I snort. “I actively discourage people from stealing my food. Arrogance and stupidity have defeated my attempts on multiple occasions. But yes, the aether in my food is not great for anyone else.”
The four of us come back to the table from our Kiosk visits and I by far have the most boxes. They are all looking at me funny.
“Hah, hah. Look at the girl with the big meal. Fontaine’s convinced that I’ll get more body shaping at tier 1, so I’m still on like 5k calories a day. The extra fish platter is because this contract thing is draining my aether as fast as my alchemy ever does.” I stuff some Elysium fish in my face and shudder in delight at the tingle of magic pulsing back into my body.
“So what had you so excited in there that you wanted more resources to keep that addict talking?”
“Kimber saw that his recount of ‘Mack’ and ‘Parker’ had green and no color elements. No context errors, and apparently his brain knows the difference between the drug interactions and reality even if his conscious mind doesn’t.” Hailey explains.
“I can back that. A part of him knows that Mack is a blusterer, but we can double check what others think of this Mack guy. His statement about Parker being the boss was no color. Period. I believe it’s an indication of abject truth in the context of what we’re asking.”
“So, green would be the truth as far as he knows it?”
“Not exactly. I think the System is adding flavor. I think yellow is the basis of truth as he knows it, with orange leading to lies and green leading to truth, but the System knows enough that it might be misleading. No color seems to be the System agreeing with the statement. Then again, since orange was a true statement with a full-story leading to a lie, perhaps yellow is an ‘as they know it’ truth that leads to a lie and green is the misleading info that is questionable? Yellow seems pretty iffy right now.”
“As you saw, I abandoned trying to ask questions based on my code interpretations. We had a touch code under the table to let me know what to delve into. Denny was the most confusing overall, but that was apparent.”
Prakesh finishes his bite and then talks to his minion, “find out more about Mack. Get him in our investigation room.”
“What about Parker. Denny Named him and it was the truth!”

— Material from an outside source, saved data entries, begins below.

/-- AVS_UPDATE (R449): the hard window reads the path monitors and moves the set point. -/
def Dev.avsUpdate (d : Dev) (n : Now) (h : HardIn) : Dev :=
  let d := (d.putField P.dev_cpm_stats 0 0 8 (sat 8 h.slack)).putField P.dev_cpm_stats 0 8 5 (h.slackAt % 32)
  let d := d.setSN P.dev_core_power_mw 0 (sat 32 h.powerMw)
  if d.cn P.dev_avs_en 0 == 0 then
    let d := if d.pwr.avsStopped then d.undegrade 4 else d
    ({ d with pwr := { d.pwr with avsRun := 0, avsFails := 0, avsTop := 0, avsStopped := false } } : Dev).setSN P.dev_avs_mv 0 750
  else if d.pwr.avsStopped then d
  else if !h.avsAck then
    let k := d.pwr.avsFails + 1
    let d : Dev := { d with pwr := { d.pwr with avsFails := k, avsStopped := decide (3 ≤ k) } }
    if k == 3 then (d.degrade 4).raise n 0x0F05 whole (leBytes 2 (d.sn P.dev_avs_mv 0)) else d
  else
    let goal := d.cn P.dev_avs_target 0
    let now : Int := d.sn P.dev_avs_mv 0
    let run := if bits goal 8 8 < h.slack then d.pwr.avsRun + 1 else 0
    let d := d.avsMove (if h.slack < bits goal 0 8 then now + 5 else if run == 64 then now - 5 else now)
    let top := if d.sn P.dev_avs_mv 0 == bits (d.cn P.dev_avs_limits 0) 16 16 then d.pwr.avsTop + 1 else 0
    let d : Dev := { d with pwr := { d.pwr with avsFails := 0, avsRun := if run == 64 then 0 else run, avsTop := top } }
    if top == 8000 then d.raise n 0x0F06 whole (leBytes 1 (sat 8 h.slack)) else d

/-- The core cycles in which a droop that holds for `cycles` suppresses every second edge (R450): 16, and 16 more while it holds. -/
def droopStretch (cycles : Nat) : Nat := 16 * max 1 (ceilDiv cycles 16)

/-- VOLTAGE_DROOP (R450): VDD_CORE falls `mv` below the set point for `cycles`; from `dev.droop_mv` on edges are suppressed, and the stretched
cycles count for this heat's 0x0F07. -/
def voltageDroop (d : Dev) (n : Now) (mv cycles : Nat) : Dev :=
  if mv < d.cn P.dev_droop_mv 0 then d else
  let stretch := droopStretch cycles
  let d := (d.bumpField P.dev_droop_stats 0 0 32 1).bumpField P.dev_droop_stats 0 32 32 stretch
  { d with pwr := { d.pwr with stretched := d.pwr.stretched.noteBy n stretch [] } }

/-- 0x0F07 for the heat that ends, when more than 1 % of it was stretched (R450). -/
def Dev.tellStretch (d : Dev) : Dev :=
  let t := d.pwr.stretched
  let d : Dev := { d with pwr := { d.pwr with stretched := {} } }
  if 1000 < t.count then d.tell t 0x0F07 whole (leBytes 4 t.count) else d

/-! ## Temperature (R451, R452) -/

/-- Tj as last sampled, in 0.125 °C. -/
def Dev.tj (d : Dev) : Int := signed 16 (d.sn P.dev_tj 0)

/-- The DETAIL of a thermal event. -/
def Dev.tjDetail (d : Dev) : Bytes := leBytes 2 (d.sn P.dev_tj 0)

/-- THERMAL_SAMPLE (R451, R452): Tj is the highest of the sensors and is compared with the thresholds. -/
def Dev.thermal (d : Dev) (n : Now) (l : List Int) : Dev :=
  match l with
  | [] => d
  | a :: r =>
    let tj := r.foldl max a
    let hyst := d.cn P.dev_therm_hyst_c 0
    let at_ (id : Nat) : Bool := decide (((d.cn id 0 * 8 : Nat) : Int) ≤ tj)
    let below (id : Nat) : Bool := decide (tj < (((d.cn id 0 - hyst) * 8 : Nat) : Int))
    let d := d.setS P.dev_tj_sensors 0 (.blob ((l.take 8).flatMap (fun v => leBytes 2 (unsigned 16 v))))
    let d := d.setSN P.dev_tj 0 (unsigned 16 tj)
    let d := if decide (signed 16 (d.sn P.dev_tj_max 0) < tj) then d.setSN P.dev_tj_max 0 (unsigned 16 tj) else d
    let d := if at_ P.dev_therm_warn_c && !d.pwr.warned then
        ({ d with pwr := { d.pwr with warned := true } } : Dev).raise n 0x0F01 whole d.tjDetail
      else if below P.dev_therm_warn_c && d.pwr.warned then
        ({ d with pwr := { d.pwr with warned := false } } : Dev).raise n 0x0F02 whole d.tjDetail
      else d
    let hot := if at_ P.dev_therm_latch_c then d.pwr.tjHot + 1 else 0
    let beyond := if at_ P.dev_therm_shed_c then some (d.pwr.overSince.getD n.heat) else none
    let under := if below P.dev_therm_shed_c then some (d.pwr.underSince.getD n.heat) else none
    let first : Bool := d.pwr.overSince.isNone && beyond.isSome
    let d : Dev := { d with pwr := { d.pwr with tjHot := hot, overSince := beyond, underSince := under } }
    let d := if first && d.pair.role == .active && d.pair.mirrored && d.pair.ready && d.pair.yieldTo.isNone then d.sendYield n 0 2 else d
    if hot == 2 then ((d.fault n 18 0 d.tjDetail true).raise n 0x0F08 whole d.tjDetail).askMode 21 else d

/-- The output that shedding takes next (R452): the lowest nonzero order, the higher number on equal ones. -/
def Dev.shedNext (d : Dev) : Option Nat :=
  let order (g : Nat) : Nat := ((d.portMould g).map (fun m => d.cn P.mould_shed_order m)).getD 0
  let l := (List.range d.nTx).filter (fun g => (d.tgen g).state == .running && !(d.tgen g).shed && order g != 0)
  l.foldl (fun best g =>
    match best with
    | none => some g
    | some b => if order g ≤ order b then some g else some b) none

/-- SHED_STEP (R452): above the threshold one output is shed, below it less the hysteresis one is restored, one in 8,000 heats. -/
def shedStep (d : Dev) (n : Now) : Dev :=
  let free : Bool := d.pwr.shedAt.all (fun h => decide (h + 8000 ≤ n.heat))
  let waits : Bool := d.pair.mirrored && d.pair.role == .active && d.pair.ready
  let due : Bool := d.pwr.overSince.any (fun h => d.pair.role != .standby || decide (h + 8000 ≤ n.heat))
  if !free || !d.pwr.mode.checksIn then d
  else if due && !waits then
    match d.shedNext with
    | none => d
    | some g =>
      let d := d.onTg g (fun t => { t with shed := true, stopping := true })
      let d : Dev := { d with pwr := { d.pwr with shed := g :: d.pwr.shed, shedAt := some n.heat } }
      ((d.setSN P.dev_shed_state 0 (maskOf d.pwr.shed)).degrade 3).raise n 0x0F03 g d.tjDetail
  else if d.pwr.underSince.any (fun h => decide (h + 8000 ≤ n.heat)) then
    match d.pwr.shed with
    | [] => d
    | g :: rest =>
      let d := d.onTg g (fun t => { t with shed := false })
      let d : Dev := { d with pwr := { d.pwr with shed := rest, shedAt := some n.heat } }
      let d := (d.setSN P.dev_shed_state 0 (maskOf rest)).reseat n g
      (if rest.isEmpty then d.undegrade 3 else d).raise n 0x0F04 g d.tjDetail
  else d

/-! ## The always-on domain (R432) -/

/-- VDD_AON_POWER_UP (R432): VDD_AON is in regulation and the timer of the enable pins starts. -/
def vddAonPowerUp (d : Dev) (n : Now) : Dev :=
  if d.pwr.aon then d else { d with pwr := { d.pwr with aon := true, aonAt := n.abs } }

/-- PWR_EN_DELAY_END (R432): 1 ms after VDD_AON is in regulation GPIO0 and GPIO1 go high. No heats run then, so the command itself tells that
the time is over. -/
def pwrEnDelayEnd (d : Dev) : Dev :=
  if d.pwr.aon && d.pwr.mode != .banked then { d with pwr := { d.pwr with pwrEn := true } } else d

end Sys2Proof.Machine
end

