-- ==== Sys2Proof/Machine/CmdClock.lean ====
section
/-!
DEFINITION. Cupolas, the reference and ladles (chapter 13): one meaning for each command, over the operations of its block.
-/

namespace Sys2Proof.Machine

/-- GLIDE_END (R244). -/
def execGlideEnd (t : Nat) (ladle : Nat) (s : State) : Host.Outcome State Fault Refusal :=
  .next (s.act t (fun d n => glideEnd d n ladle))

/-- BAND_SEARCH_DONE (R276). -/
def execBandSearchDone (t : Nat) (cupola band : Nat) (s : State) : Host.Outcome State Fault Refusal :=
  .next (s.act t (fun d n => bandFound d n cupola band))

/-- CUPOLA_LOCK (R277). -/
def execCupolaLock (t : Nat) (cupola code : Nat) (s : State) : Host.Outcome State Fault Refusal :=
  .next (s.act t (fun d n => cupolaLockCmd d n cupola code))

/-- CUPOLA_LOCK_TIMEOUT (R276). -/
def execCupolaLockTimeout (t : Nat) (cupola : Nat) (s : State) : Host.Outcome State Fault Refusal :=
  .next (s.act t (fun d n => cupolaTimeout d n cupola))

/-- CUPOLA_LOSS_OF_LOCK (R277). -/
def execCupolaLossOfLock (t : Nat) (cupola : Nat) (err : Int) (s : State) : Host.Outcome State Fault Refusal :=
  .next (s.act t (fun d n => cupolaLossCmd d n cupola err))

/-- REFERENCE_GLITCH (R280). -/
def execReferenceGlitch (t : Nat) (s : State) : Host.Outcome State Fault Refusal :=
  .next (s.act t (fun d n => refGlitch d n))

/-- FLYWHEEL_RECOVER (R278). -/
def execFlywheelRecover (t : Nat) (s : State) : Host.Outcome State Fault Refusal :=
  .next (s.act t (fun d n => flywheelRecover d n))

/-- REFERENCE_LOSS (R281). -/
def execReferenceLoss (t : Nat) (cause : Nat) (s : State) : Host.Outcome State Fault Refusal :=
  .next (s.act t (fun d n => refLoss d n cause))

/-- HOLDOVER_LIMIT (R281). -/
def execHoldoverLimit (t : Nat) (s : State) : Host.Outcome State Fault Refusal :=
  .next (s.act t (fun d n => holdoverLimit d n))

/-- REFERENCE_REQUALIFIED (R282). -/
def execReferenceRequalified (t : Nat) (e : Int) (s : State) : Host.Outcome State Fault Refusal :=
  .next (s.act t (fun d n => refRequalified d n e))

/-- LADLE_RECENTRE (R285). -/
def execLadleRecentre (t : Nat) (ladle : Nat) (s : State) : Host.Outcome State Fault Refusal :=
  .next (s.act t (fun d _ => ladleRecentre d ladle))

/-- LADLE_ROTATOR_FAULT (R290). -/
def execLadleRotatorFault (t : Nat) (ladle : Nat) (s : State) : Host.Outcome State Fault Refusal :=
  .next (s.act t (fun d n => rotatorFault d n ladle))

/-- LADLE_PROFILE_LOOP_END (R289). -/
def execLadleProfileLoopEnd (t : Nat) (ladle : Nat) (s : State) : Host.Outcome State Fault Refusal :=
  .next (s.act t (fun d n => profileLoopEnd d n ladle))

/-- FSYNC_PULSE (R294). -/
def execFsyncPulse (t : Nat) (output : Nat) (s : State) : Host.Outcome State Fault Refusal :=
  .next (s.act t (fun d n => fsyncPulse d n output))

end Sys2Proof.Machine
end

Prakesh’s face screws up before he mechanically schools his features. “Parker is protected. Beating your head against that roadblock is unwise Miss Novarro.”
My face similarly screws up, and I am unsuccessful in my efforts to calm myself. “I appreciate the advice, sir.” I have nothing nice to say, only rants, so I leave them in my brain space and ask Tova to leave a flaming sack of poop in his bed.
The rest of our lunch devolves into discussion about previous interviews that were much less fruitful, but necessary to cover.